In 1950 the town was acquired by the U.S. Atomic Energy Commission as part of a site for development of the Savannah River Plant, a nuclear plant. All the residences and businesses were acquired, and a new town, New Ellenton, was built. The plant was located between the current CSX railroad and the current SC Highway 125, Upper Three Runs Creek, and Four Mile Branch. SC Highway 125 was U.S. Highway 278 in the 1950s.
The settlement began with the construction of the Port Royal and Augusta Railroad, which was later renamed the Charleston and Western Carolina Railway. It was taken over by CSX Transportation. It ran through the plantation of Robert Jefferson Dunbar. Part of his land was for the railroad right-of-way, the train station, and town.
Oral tradition of the town tells that Stephen Caldwell Millet, the superintendent of the railroad construction and president of the railroad, boarded with the Dunbar family. He was so struck with the beauty of Ellen Dunbar, the nine-year-old daughter of the Dunbars, that he asked his company to name the station "Ellen's Town." In a note to the O'Berry book, the Savannah River Archeological Research Program indicates that in 1870, when this was supposed to have taken place, Mary Ellen Dunbar was twenty-two years old.

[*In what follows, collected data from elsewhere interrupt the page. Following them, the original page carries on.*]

-- ==== Sys2Proof/Tests/Slice0.lean ====
section
/-! SUPPORT. The model's own tests: ill-formed terms are refused, words written out from the encodings decode, single
steps against the vectors of spec/95, and a witness that the hypotheses of each statement can be met. -/

namespace Sys2Proof.Tests

open Sys2Proof Sys2Proof.Machine

/-- The CPU that a vector of spec/95 starts from: every register 0 but `SP` and `PC`. -/
def start : Cpu := { Cpu.reset with sp := 0x4FF0, pc := 0x0100 }

/-- The ROM image with these bytes from offset `first` on, every other byte 0. -/
def imageAt (size first : Nat) (bytes : List Byte) : Rom size :=
  bytes.zipIdx.foldl (fun r x => r.write (first + x.2) x.1) (.blank _)

/-- The machine with these bytes in ROM at `PC` and these RAM cells, all else as after reset. -/
def placed (bytes : List Byte) (c : Cpu) (ram : Memory) : State :=
  { State.reset with
    cpu := c
    bus := { Bus.reset with ram := ram }
    roms := { Roms.none with prog := imageAt _ c.pc.toNat bytes } }

/-- The machine with another bus. -/
def withBus (s : State) (b : Bus) : State := { s with bus := b }

/-- What one step leaves of `f`. -/
def after {α : Type} (s : State) (f : State → α) : Option α :=
  match step s with
  | .next t => some (f t)
  | .fault _ => none
  | .refused _ => none

/-- Does each list of bytes, followed by zeros, decode to its instruction, and is that instruction well-formed? -/
def decodesTo (l : List (List Byte × Instr)) : Bool :=
  l.all (fun x => decide (decodeBytes ((x.1 ++ [0, 0, 0, 0]).take 4) = x.2) && wellFormed x.2)

/-! ### WellFormed refuses -/

/-- A prefixed register form admits neither `H` nor `L`: there they would be index halves (R150, R323). -/
theorem test_refuses_prefixed_h_and_l :
    wellFormed (.ldRR .dd .h .a) = false ∧ wellFormed (.ldRR .fd .a .l) = false ∧ wellFormed (.incR .dd .l) = false ∧
      wellFormed (.addAR .fd .h) = false := by decide

/-- A prefixed pair form does not admit `HL`: there it would be the index register (R150, R323). -/
theorem test_refuses_prefixed_hl :
    wellFormed (.ldDdNn .dd .hl 0) = false ∧ wellFormed (.incSs .fd .hl) = false ∧
      wellFormed (.pushQq .dd .hl) = false ∧ wellFormed (.popQq .fd .hl) = false := by decide

/-- A load from an index half goes to a plain register (R218). -/
theorem test_refuses_half_to_h_or_l :
    wellFormed (.ldRIxHalf .h .lo) = false ∧ wellFormed (.ldRIyHalf .l .hi) = false := by decide

/-- `ED 4D` is `RETI`, not a copy of `RETN` (R434, R435). -/
theorem test_refuses_retn_1 : wellFormed (.retn 1) = false := by decide

/-- The opcode field of `IM` tells which mode it is (R330). -/
theorem test_refuses_im_codes :
    wellFormed (.im0 2) = false ∧ wellFormed (.im1 3) = false ∧ wellFormed (.im2 0) = false := by decide

/-- An assigned ED opcode is no no-op (R166). -/
theorem test_refuses_assigned_ed : wellFormed (.nopEd 0xB0) = false ∧ wellFormed (.nopEd 0x44) = false := by decide

/-- A prefix is no instruction by itself (R143). -/
theorem test_refuses_bare_prefixes :
    wellFormed .prefixCb = false ∧ wellFormed .prefixEd = false ∧ wellFormed .prefixDd = false ∧
      wellFormed .prefixFd = false ∧ wellFormed .prefixDdCb = false ∧ wellFormed .prefixFdCb = false := by decide
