-- ==== Sys2Proof/Machine/Float.lean ====
section
/-! DEFINITION. IEEE 754 binary64 arithmetic (00_scope.md R10), over 64-bit patterns: round to nearest, ties to even,
subnormals, no fused operation. Results and special values are the standard's (PRESUMED, log entry 7).

Every finite value is a whole number of units of 2^-1074, the smallest subnormal. An operation computes its exact result
as a ratio of naturals in that unit and rounds once, in `roundMag`. -/

namespace Sys2Proof.Machine

/-- The sign bit. -/
def signOf (x : F64) : Bool := decide (2 ^ 63 ≤ x.toNat)

/-- The low 63 bits of a pattern: exponent and fraction. They rise with the magnitude. -/
def magOf (x : F64) : Nat := x.toNat % 2 ^ 63

/-- The low 63 bits of an infinity. -/
def infMag : Nat := 0x7FF0000000000000

/-- A pattern from its sign and its low 63 bits. -/
def packF64 (neg : Bool) (mag : Nat) : F64 := BitVec.ofNat 64 ((if neg then 2 ^ 63 else 0) + mag)

/-- Not a number: an exponent of all ones and a fraction that is not zero. -/
def isNaN (x : F64) : Bool := decide (infMag < magOf x)

/-- +inf or −inf. -/
def isInf (x : F64) : Bool := decide (magOf x = infMag)

/-- `is_finite` of 00_scope.md R10. -/
def isFinite (x : F64) : Bool := decide (magOf x < infMag)

/-- The magnitude whose low 63 bits are `mag`, in units of 2^-1074. -/
def unitsOfMag (mag : Nat) : Nat :=
  if mag / 2 ^ 52 = 0 then mag else (2 ^ 52 + mag % 2 ^ 52) * 2 ^ (mag / 2 ^ 52 - 1)

/-- The magnitude of a finite value in units of 2^-1074. -/
def unitsOf (x : F64) : Nat := unitsOfMag (magOf x)

/-- A finite value in units of 2^-1074. -/
def exactOf (x : F64) : Int := if signOf x then -(unitsOf x : Int) else (unitsOf x : Int)

/-- How many units of 2^-1074 make 1.0. Irreducible, so that no proof unfolds the numeral by accident. -/
@[irreducible] def oneUnits : Nat := 2 ^ 1074

/-- The power of two that is the unit in the last place (in units of 2^-1074) of a magnitude whose whole part is `q`:
53 significant bits are kept, and none is lost in the subnormal range. -/
def ulpShift (q : Nat) : Nat := q.log2 - 52

/-- `num / den` rounded to a natural, to nearest, ties to even. -/
def divRoundEven (num den : Nat) : Nat :=
  if 2 * (num % den) > den ∨ (2 * (num % den) = den ∧ (num / den) % 2 = 1) then num / den + 1 else num / den

/-- The one rounding of an operation (00_scope.md R10): the low 63 bits of the binary64 nearest to the magnitude
`num / den` (in units of 2^-1074), ties to even, and an infinity from halfway past the largest finite value. A carry out
of the significand runs into the exponent, as it must. -/
def roundMag (num den : Nat) : Nat :=
  min (ulpShift (num / den) * 2 ^ 52 + divRoundEven num (den * 2 ^ ulpShift (num / den))) infMag

/-- The NaN an operation answers: quiet, with a free sign and a free payload (log entry 3). -/
def nanResult (op : Config.FloatOp) (a b : F64) : F64 :=
  packF64 (Config.nanSign op a b) (0x7FF8000000000000 + (Config.nanPayload op a b).toNat)

/-- The value with its sign turned. -/
def negF64 (x : F64) : F64 := packF64 (!signOf x) (magOf x)

/-- A sum, on behalf of `op`: an exact sum of zero is +0.0, but −0.0 when both operands are negative. -/
def addFor (op : Config.FloatOp) (a b : F64) : F64 :=
  if isNaN a || isNaN b then nanResult op a b
  else if isInf a then (if isInf b && (signOf a != signOf b) then nanResult op a b else a)
  else if isInf b then b
  else if exactOf a + exactOf b = 0 then packF64 (signOf a && signOf b) 0
  else packF64 (decide (exactOf a + exactOf b < 0)) (roundMag (exactOf a + exactOf b).natAbs 1)

/-- `fadd` of 00_scope.md R10. -/
def fadd (a b : F64) : F64 := addFor .add a b

/-- `fsub` of 00_scope.md R10. -/
def fsub (a b : F64) : F64 := addFor .sub a (negF64 b)

/-- `fmul` of 00_scope.md R10. -/
def fmul (a b : F64) : F64 :=
  if isNaN a || isNaN b then nanResult .mul a b
  else if isInf a || isInf b then
    (if magOf a = 0 ∨ magOf b = 0 then nanResult .mul a b else packF64 (signOf a != signOf b) infMag)
  else packF64 (signOf a != signOf b) (roundMag (unitsOf a * unitsOf b) oneUnits)

/-- `fdiv` of 00_scope.md R10. -/
def fdiv (a b : F64) : F64 :=
  if isNaN a || isNaN b then nanResult .div a b
  else if isInf a then (if isInf b then nanResult .div a b else packF64 (signOf a != signOf b) infMag)
  else if isInf b then packF64 (signOf a != signOf b) 0
  else if magOf b = 0 then
    (if magOf a = 0 then nanResult .div a b else packF64 (signOf a != signOf b) infMag)
  else packF64 (signOf a != signOf b) (roundMag (unitsOf a * oneUnits) (unitsOf b))

/-- A value's place in the order of all values but NaN: both zeros at 0, the infinities at the ends. -/
def orderKey (x : F64) : Int := if signOf x then -(magOf x : Int) else (magOf x : Int)

/-- `feq` of 00_scope.md R10, false on a NaN. -/
def feq (a b : F64) : Bool := !isNaN a && !isNaN b && decide (orderKey a = orderKey b)

/-- `flt` of 00_scope.md R10, false on a NaN. -/
def flt (a b : F64) : Bool := !isNaN a && !isNaN b && decide (orderKey a < orderKey b)

/-- `fgt` of 00_scope.md R10, false on a NaN. -/
def fgt (a b : F64) : Bool := flt b a

/-- `fge` of 00_scope.md R10, false on a NaN. -/
def fge (a b : F64) : Bool := !isNaN a && !isNaN b && decide (orderKey b ≤ orderKey a)

/-- `f64` of 00_scope.md R10: the binary64 nearest to a natural. -/
def f64OfNat (n : Nat) : F64 := packF64 false (roundMag (n * oneUnits) 1)

/-- `floor` of 00_scope.md R10 for finite `x >= 0` (−0.0 among them, 43_pulse_quantizer.md R162); a free value outside
that domain (log entry 4). -/
def floorF64 (x : F64) : Nat :=
  if isFinite x && decide (0 ≤ orderKey x) then unitsOf x / oneUnits else Config.floorOutside x

/-- +0.0. -/
def posZero : F64 := 0x0000000000000000

/-- 2.0. -/
def two : F64 := 0x4000000000000000

/-- 8.0, the CPU cycles of one pulse unit (00_scope.md R8, `PULSE_UNIT`). -/
def eight : F64 := 0x4020000000000000

/-- 255.0, the largest scaled duration a Pulse Byte holds (43_pulse_quantizer.md R162). -/
def maxScaled : F64 := 0x406FE00000000000

/-- 1e6, exact (41_sample_downmixer.md R123). -/
def million : F64 := 0x412E848000000000

/-- The binary64 nearest to 1e-6 (43_pulse_quantizer.md R161). -/
def millionth : F64 := 0x3EB0C6F7A0B5ED8D

/-- 2^64 (41_sample_downmixer.md R123). -/
def twoTo64 : F64 := 0x43F0000000000000

end Sys2Proof.Machine
end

Aiken County was established in 1871 during the Reconstruction era. In 1875 its population of adult white males was 2494 and that of adult black males was about 1,000 more. In their drive to take back political and social power in the state, white Democrats used intimidation and outright violence in the following years to discourage freedmen from voting. During the election of 1876 at the end of Reconstruction, several armed conflicts took place in Aiken County and nearby areas of South Carolina prior to the election. The Piedmont, with counties split narrowly between the races, broke out into violence, as had happened at previous elections. White paramilitary groups, related to the thousands of men in rifle clubs, formed chapters of Red Shirts and worked to disrupt black Republican organizing, voting and other political activities.